# [INFORMATION GIVEN]
=== Section Start ===

/-- COLLECTIVE_START_TIME (R260): device time has reached the START_TIME the group's collective waits for. -/
def execCollectiveStartTime (g : GroupId) (s : State) : Host.Outcome State Fault Refusal :=
  if !powered s then .next s else
  .next (match s.runIn g.val .waiting with
    | some r => if r.startTime ≤ s.now then launchRound r s else s
    | none => s)

/-- Is a number that of the group's next collective (R256)? -/
def seqNext (gi : Nat) (seq : BitVec 20) (s : State) : Bool :=
  match s.group gi with
  | none => false
  | some g => seq == takesSeq gi g s

/-- SIGNATURE_MESSAGE (R255, R256): held for the group's next collective, or taken by the one whose number it
carries while its round is open; any other is discarded. -/
def execSignatureMessage (m : SigMsg) (s : State) : Host.Outcome State Fault Refusal :=
  if !powered s then .next s else
  let held : State := { s with coll := { s.coll with heldSigs := s.coll.heldSigs ++ [m] } }
  .next (match s.runSeq m.group.val m.seq with
    | some r =>
      if r.phase = .signing ∨ r.phase = .waiting then advanceRound r.id (roundFuel m.group.val held) held else s
    | none => if seqNext m.group.val m.seq s then held else s)

/-- COLLECTIVE_DATA_MESSAGE (R251). -/
def execCollectiveDataMessage (m : DataMsg) (s : State) : Host.Outcome State Fault Refusal :=
  if !powered s then .next s else
  let held : State := { s with coll := { s.coll with heldData := s.coll.heldData ++ [m] } }
  .next (match s.runSeq m.group.val m.seq with
    | some r =>
      if r.phase = .data then runData r.id (modRun r.id (fun r => { r with got := r.got ++ [m], heard := s.now }) s)
      else if r.phase = .ended then s
      else held
    | none => if seqNext m.group.val m.seq s then held else s)

/-- ABORT_NOTICE (R258). -/
def execAbortNotice (g : GroupId) (seq : BitVec 20) (src : Nat) (c : AbortCause) (s : State) :
    Host.Outcome State Fault Refusal :=
  if !powered s then .next s else
  .next (match s.runSeq g.val seq with
    | some r =>
      if r.phase = .ended then revokeDone r src c s
      else startNext g.val (endEarly r (abortStatus c) (noticeMember r src c) c s)
    | none =>
      if seqNext g.val seq s then
        { s with coll := { s.coll with heldAborts := s.coll.heldAborts ++ [⟨g.val, seq, src, c⟩] } }
      else s)

/-- A member that this member's open round has not heard of: neither directly nor through another (R255). -/
def notHeardOf (r : CollRun) (g : GroupSt) (member : Nat) (s : State) : Bool :=
  let n := g.members.length
  decide (2 ^ r.round ≤ (g.self + n - member) % n)
    && !s.coll.heldSigs.any fun m => m.group.val == r.group && m.seq == r.seq && m.src == member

=== Section End ===

# [TASK DESCRIPTION]
Could you retype all of the records above exactly as they appear?

# [WRITTEN SOLUTION]
/-- COLLECTIVE_START_TIME (R260): device time has reached the START_TIME the group's collective waits for. -/
def execCollectiveStartTime (g : GroupId) (s : State) : Host.Outcome State Fault Refusal :=
  if !powered s then .next s else
  .next (match s.runIn g.val .waiting with
    | some r => if r.startTime ≤ s.now then launchRound r s else s
    | none => s)

/-- Is a number that of the group's next collective (R256)? -/
def seqNext (gi : Nat) (seq : BitVec 20) (s : State) : Bool :=
  match s.group gi with
  | none => false
  | some g => seq == takesSeq gi g s

/-- SIGNATURE_MESSAGE (R255, R256): held for the group's next collective, or taken by the one whose number it
carries while its round is open; any other is discarded. -/
def execSignatureMessage (m : SigMsg) (s : State) : Host.Outcome State Fault Refusal :=
  if !powered s then .next s else
  let held : State := { s with coll := { s.coll with heldSigs := s.coll.heldSigs ++ [m] } }
  .next (match s.runSeq m.group.val m.seq with
    | some r =>
      if r.phase = .signing ∨ r.phase = .waiting then advanceRound r.id (roundFuel m.group.val held) held else s
    | none => if seqNext m.group.val m.seq s then held else s)

/-- COLLECTIVE_DATA_MESSAGE (R251). -/
def execCollectiveDataMessage (m : DataMsg) (s : State) : Host.Outcome State Fault Refusal :=
  if !powered s then .next s else
  let held : State := { s with coll := { s.coll with heldData := s.coll.heldData ++ [m] } }
  .next (match s.runSeq m.group.val m.seq with
    | some r =>
      if r.phase = .data then runData r.id (modRun r.id (fun r => { r with got := r.got ++ [m], heard := s.now }) s)
      else if r.phase = .ended then s
      else held
    | none => if seqNext m.group.val m.seq s then held else s)

/-- ABORT_NOTICE (R258). -/
def execAbortNotice (g : GroupId) (seq : BitVec 20) (src : Nat) (c : AbortCause) (s : State) :
    Host.Outcome State Fault Refusal :=
  if !powered s then .next s else
  .next (match s.runSeq g.val seq with
    | some r =>
      if r.phase = .ended then revokeDone r src c s
      else startNext g.val (endEarly r (abortStatus c) (noticeMember r src c) c s)
    | none =>
      if seqNext g.val seq s then
        { s with coll := { s.coll with heldAborts := s.coll.heldAborts ++ [⟨g.val, seq, src, c⟩] } }
      else s)

/-- A member that this member's open round has not heard of: neither directly nor through another (R255). -/
def notHeardOf (r : CollRun) (g : GroupSt) (member : Nat) (s : State) : Bool :=
  let n := g.members.length
  decide (2 ^ r.round ≤ (g.self + n - member) % n)
    && !s.coll.heldSigs.any fun m => m.group.val == r.group && m.seq == r.seq && m.src == member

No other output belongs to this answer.